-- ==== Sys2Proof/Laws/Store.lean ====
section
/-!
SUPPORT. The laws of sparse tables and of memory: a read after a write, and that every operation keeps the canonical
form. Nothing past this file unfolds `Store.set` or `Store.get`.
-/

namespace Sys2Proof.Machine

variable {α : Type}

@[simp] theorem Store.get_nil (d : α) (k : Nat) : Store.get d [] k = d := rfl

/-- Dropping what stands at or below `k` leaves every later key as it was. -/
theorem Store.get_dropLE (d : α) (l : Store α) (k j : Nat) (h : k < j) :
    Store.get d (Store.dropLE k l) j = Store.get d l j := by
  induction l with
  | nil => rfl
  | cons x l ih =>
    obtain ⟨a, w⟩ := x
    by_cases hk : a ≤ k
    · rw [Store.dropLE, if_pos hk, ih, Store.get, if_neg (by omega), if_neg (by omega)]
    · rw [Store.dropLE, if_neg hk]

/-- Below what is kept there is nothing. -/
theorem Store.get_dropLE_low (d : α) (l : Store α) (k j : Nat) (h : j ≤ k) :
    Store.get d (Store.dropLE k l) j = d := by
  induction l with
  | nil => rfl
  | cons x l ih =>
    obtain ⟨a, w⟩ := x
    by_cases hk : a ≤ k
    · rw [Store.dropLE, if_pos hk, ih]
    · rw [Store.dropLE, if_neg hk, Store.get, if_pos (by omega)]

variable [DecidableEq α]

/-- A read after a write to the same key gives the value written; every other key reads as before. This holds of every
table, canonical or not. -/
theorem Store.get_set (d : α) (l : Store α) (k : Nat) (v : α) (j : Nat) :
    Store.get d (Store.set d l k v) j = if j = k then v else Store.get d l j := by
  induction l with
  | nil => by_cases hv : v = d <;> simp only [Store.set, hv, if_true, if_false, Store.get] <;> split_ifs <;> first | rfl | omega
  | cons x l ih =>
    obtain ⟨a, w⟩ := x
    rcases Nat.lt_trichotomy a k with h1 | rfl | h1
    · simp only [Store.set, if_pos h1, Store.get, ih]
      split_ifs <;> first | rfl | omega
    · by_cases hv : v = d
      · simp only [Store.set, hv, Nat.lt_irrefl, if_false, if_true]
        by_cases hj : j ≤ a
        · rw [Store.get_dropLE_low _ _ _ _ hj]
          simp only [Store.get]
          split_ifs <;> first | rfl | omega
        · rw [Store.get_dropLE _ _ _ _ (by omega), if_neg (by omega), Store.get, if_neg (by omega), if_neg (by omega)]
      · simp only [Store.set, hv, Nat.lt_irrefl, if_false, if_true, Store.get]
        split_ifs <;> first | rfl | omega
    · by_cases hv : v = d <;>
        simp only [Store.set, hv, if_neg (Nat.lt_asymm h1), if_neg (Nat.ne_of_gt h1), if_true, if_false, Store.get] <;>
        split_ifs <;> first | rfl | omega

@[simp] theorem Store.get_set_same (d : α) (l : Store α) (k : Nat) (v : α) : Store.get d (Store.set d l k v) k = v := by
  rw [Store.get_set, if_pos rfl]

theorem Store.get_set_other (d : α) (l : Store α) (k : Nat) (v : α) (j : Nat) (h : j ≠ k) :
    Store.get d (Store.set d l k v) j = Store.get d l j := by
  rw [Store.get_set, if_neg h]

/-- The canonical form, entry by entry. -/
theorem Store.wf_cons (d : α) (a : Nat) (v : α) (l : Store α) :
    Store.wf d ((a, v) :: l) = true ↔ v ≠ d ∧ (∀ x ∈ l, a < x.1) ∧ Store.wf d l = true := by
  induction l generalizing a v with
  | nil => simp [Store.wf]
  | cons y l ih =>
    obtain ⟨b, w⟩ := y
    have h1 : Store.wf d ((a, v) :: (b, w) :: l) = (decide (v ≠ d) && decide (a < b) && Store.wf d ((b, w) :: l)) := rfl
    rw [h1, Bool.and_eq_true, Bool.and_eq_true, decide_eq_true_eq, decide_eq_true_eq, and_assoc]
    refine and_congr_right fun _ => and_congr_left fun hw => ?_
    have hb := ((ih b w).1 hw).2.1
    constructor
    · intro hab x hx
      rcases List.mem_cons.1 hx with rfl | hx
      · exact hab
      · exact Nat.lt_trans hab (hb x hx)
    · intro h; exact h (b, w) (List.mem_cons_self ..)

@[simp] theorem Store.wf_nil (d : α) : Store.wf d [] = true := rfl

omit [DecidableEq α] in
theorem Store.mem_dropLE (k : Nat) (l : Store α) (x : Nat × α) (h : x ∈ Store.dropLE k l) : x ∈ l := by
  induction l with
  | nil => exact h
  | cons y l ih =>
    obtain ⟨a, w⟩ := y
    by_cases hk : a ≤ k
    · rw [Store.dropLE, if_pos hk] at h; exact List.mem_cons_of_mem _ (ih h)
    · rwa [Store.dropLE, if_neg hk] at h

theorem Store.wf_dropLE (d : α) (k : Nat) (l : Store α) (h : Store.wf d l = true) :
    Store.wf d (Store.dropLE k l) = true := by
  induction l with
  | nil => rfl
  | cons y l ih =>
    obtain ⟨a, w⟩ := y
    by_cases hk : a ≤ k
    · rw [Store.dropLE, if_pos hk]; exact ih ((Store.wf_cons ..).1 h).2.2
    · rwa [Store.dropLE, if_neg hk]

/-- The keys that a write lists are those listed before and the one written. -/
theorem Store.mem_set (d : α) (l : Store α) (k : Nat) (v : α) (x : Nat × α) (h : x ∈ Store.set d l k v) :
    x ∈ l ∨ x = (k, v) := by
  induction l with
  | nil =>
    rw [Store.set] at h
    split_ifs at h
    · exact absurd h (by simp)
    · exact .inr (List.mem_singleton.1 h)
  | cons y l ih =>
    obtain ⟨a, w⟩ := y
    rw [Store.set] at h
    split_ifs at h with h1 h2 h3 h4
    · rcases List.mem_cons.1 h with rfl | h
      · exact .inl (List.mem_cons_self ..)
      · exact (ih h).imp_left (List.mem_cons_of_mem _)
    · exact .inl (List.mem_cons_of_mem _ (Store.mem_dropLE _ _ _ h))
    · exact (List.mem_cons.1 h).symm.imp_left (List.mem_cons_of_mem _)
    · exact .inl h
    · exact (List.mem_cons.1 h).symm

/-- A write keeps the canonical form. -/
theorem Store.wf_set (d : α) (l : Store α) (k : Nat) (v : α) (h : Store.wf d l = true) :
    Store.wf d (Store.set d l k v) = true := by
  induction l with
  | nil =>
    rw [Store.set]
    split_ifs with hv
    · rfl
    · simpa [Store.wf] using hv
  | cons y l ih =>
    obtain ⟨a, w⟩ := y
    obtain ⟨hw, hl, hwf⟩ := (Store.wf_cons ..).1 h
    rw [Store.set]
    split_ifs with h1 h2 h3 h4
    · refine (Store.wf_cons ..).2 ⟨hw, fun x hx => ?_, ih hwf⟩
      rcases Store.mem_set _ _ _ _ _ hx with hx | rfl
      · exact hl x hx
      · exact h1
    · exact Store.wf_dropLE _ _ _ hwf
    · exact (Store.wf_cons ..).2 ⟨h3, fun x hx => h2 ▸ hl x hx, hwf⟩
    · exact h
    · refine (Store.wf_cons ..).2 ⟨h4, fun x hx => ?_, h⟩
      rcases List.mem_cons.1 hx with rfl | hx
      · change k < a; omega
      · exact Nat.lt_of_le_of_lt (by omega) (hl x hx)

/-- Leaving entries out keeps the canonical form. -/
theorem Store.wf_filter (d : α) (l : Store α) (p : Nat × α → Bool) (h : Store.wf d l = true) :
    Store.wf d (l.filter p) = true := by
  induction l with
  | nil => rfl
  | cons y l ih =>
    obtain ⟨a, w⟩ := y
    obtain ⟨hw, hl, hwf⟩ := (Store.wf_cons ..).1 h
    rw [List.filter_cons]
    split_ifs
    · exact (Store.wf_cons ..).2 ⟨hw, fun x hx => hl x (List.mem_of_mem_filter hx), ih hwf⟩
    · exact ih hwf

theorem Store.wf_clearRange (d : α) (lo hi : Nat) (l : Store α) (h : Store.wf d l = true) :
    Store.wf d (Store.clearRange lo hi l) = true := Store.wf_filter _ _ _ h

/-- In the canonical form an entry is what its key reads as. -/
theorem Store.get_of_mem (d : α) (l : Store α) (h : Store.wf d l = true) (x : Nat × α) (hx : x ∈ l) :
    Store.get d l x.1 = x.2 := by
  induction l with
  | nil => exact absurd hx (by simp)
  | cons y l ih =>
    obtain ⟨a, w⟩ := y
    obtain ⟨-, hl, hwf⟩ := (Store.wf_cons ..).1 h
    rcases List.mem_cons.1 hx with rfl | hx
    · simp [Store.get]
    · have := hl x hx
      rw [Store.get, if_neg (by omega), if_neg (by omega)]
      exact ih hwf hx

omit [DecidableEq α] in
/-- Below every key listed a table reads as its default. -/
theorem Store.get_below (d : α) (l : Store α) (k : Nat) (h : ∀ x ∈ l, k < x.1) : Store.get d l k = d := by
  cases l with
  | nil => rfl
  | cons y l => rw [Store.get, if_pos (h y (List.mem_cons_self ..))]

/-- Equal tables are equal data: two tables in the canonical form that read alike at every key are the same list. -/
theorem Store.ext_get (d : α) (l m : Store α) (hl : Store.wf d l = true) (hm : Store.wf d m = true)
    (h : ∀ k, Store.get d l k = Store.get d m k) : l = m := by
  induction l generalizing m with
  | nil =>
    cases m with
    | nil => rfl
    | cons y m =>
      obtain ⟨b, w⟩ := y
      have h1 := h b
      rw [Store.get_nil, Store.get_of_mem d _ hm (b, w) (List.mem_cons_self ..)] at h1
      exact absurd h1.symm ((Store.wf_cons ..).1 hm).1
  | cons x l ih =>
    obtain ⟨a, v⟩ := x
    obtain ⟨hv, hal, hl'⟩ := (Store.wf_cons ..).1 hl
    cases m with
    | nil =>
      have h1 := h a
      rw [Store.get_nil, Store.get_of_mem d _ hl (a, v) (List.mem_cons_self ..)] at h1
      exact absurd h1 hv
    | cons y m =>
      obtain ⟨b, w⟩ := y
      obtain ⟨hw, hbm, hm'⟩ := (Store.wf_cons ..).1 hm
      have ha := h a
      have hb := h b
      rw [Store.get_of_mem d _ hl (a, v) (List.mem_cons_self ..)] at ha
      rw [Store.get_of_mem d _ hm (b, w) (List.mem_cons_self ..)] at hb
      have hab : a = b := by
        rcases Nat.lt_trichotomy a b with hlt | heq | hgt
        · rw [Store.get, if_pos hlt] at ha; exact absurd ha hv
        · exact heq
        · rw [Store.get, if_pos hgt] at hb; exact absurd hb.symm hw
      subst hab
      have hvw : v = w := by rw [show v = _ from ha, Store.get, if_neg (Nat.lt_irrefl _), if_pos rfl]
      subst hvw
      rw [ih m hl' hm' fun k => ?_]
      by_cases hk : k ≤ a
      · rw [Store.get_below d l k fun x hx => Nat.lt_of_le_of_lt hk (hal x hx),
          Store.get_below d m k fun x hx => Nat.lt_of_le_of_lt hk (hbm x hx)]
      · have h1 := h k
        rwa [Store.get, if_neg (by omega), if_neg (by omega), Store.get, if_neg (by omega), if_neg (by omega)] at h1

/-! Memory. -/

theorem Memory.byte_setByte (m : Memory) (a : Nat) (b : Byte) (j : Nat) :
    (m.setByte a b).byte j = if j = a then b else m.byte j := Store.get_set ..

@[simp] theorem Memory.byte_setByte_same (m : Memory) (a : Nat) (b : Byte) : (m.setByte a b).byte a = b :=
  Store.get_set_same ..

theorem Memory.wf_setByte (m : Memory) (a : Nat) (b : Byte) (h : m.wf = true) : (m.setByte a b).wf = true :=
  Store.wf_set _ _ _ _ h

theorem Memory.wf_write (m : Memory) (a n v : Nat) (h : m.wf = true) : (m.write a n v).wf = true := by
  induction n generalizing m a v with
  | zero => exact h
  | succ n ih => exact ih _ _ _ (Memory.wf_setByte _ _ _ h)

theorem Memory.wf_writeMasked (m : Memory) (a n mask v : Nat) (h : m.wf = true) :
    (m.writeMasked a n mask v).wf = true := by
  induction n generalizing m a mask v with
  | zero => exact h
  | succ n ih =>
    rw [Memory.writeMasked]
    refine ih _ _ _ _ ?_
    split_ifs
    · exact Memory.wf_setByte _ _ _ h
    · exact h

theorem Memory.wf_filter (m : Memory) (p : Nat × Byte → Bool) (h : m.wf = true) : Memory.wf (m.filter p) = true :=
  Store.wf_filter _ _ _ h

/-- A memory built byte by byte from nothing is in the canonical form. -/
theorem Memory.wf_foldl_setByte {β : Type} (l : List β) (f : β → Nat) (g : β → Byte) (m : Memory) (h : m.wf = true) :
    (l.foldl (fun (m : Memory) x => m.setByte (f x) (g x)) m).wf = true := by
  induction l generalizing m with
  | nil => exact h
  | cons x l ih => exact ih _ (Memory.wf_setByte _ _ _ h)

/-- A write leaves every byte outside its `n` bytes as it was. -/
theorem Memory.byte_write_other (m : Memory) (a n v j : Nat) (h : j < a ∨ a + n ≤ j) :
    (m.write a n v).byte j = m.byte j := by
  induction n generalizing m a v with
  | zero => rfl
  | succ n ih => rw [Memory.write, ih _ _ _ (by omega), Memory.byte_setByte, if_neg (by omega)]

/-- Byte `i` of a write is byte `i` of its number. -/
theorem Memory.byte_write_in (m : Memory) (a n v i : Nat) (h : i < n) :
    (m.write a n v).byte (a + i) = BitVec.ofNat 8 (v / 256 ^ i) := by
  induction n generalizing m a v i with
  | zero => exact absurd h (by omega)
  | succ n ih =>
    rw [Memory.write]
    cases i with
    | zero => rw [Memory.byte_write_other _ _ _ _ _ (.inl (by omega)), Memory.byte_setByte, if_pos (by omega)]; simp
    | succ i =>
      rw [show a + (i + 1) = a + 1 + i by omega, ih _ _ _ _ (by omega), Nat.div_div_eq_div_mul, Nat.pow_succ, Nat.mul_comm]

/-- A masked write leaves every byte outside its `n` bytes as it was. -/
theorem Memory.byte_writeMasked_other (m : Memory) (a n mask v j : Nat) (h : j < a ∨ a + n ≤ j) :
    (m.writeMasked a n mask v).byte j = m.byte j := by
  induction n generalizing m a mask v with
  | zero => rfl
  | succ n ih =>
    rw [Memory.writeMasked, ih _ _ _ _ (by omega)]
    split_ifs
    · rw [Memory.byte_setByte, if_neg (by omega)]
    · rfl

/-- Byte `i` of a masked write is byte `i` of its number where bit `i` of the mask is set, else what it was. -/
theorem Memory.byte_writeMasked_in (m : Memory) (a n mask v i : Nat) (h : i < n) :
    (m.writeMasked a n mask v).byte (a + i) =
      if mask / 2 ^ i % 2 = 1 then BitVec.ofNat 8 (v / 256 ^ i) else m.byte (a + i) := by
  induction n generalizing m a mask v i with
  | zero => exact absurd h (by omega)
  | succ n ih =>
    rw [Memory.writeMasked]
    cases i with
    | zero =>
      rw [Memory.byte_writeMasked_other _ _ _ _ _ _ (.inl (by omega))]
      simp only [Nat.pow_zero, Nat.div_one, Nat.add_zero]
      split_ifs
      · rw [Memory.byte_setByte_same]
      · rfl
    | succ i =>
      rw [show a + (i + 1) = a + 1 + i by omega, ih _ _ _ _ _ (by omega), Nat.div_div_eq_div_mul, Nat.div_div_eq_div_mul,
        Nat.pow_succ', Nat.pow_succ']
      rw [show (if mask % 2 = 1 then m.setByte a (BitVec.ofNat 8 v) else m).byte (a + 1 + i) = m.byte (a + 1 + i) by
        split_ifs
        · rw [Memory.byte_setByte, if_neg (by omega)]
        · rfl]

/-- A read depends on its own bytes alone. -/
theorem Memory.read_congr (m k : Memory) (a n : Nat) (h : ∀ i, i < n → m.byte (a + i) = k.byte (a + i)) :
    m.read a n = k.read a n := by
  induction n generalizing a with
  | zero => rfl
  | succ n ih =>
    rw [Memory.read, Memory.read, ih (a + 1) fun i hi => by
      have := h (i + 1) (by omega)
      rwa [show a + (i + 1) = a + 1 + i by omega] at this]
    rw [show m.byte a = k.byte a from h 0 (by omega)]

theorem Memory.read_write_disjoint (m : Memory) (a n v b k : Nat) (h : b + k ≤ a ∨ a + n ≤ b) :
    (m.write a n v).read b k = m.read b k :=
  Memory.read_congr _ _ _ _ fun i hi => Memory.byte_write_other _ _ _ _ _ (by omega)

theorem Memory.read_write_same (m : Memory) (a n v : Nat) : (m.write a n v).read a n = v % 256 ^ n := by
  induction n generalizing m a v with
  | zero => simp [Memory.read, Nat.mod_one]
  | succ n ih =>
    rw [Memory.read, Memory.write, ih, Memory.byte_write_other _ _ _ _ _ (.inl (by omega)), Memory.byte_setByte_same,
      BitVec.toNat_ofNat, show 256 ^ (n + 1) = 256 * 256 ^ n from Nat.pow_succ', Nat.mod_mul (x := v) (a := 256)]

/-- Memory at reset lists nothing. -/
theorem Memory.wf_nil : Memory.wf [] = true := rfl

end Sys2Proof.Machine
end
_ _ _ _
» **Problem details**
Would you copy all lines in the records where the string "refine" appears?

» **Result**
    refine and_congr_right fun _ => and_congr_left fun hw => ?_
    · refine (Store.wf_cons ..).2 ⟨hw, fun x hx => ?_, ih hwf⟩
    · refine (Store.wf_cons ..).2 ⟨h4, fun x hx => ?_, h⟩
    refine ih _ _ _ _ ?_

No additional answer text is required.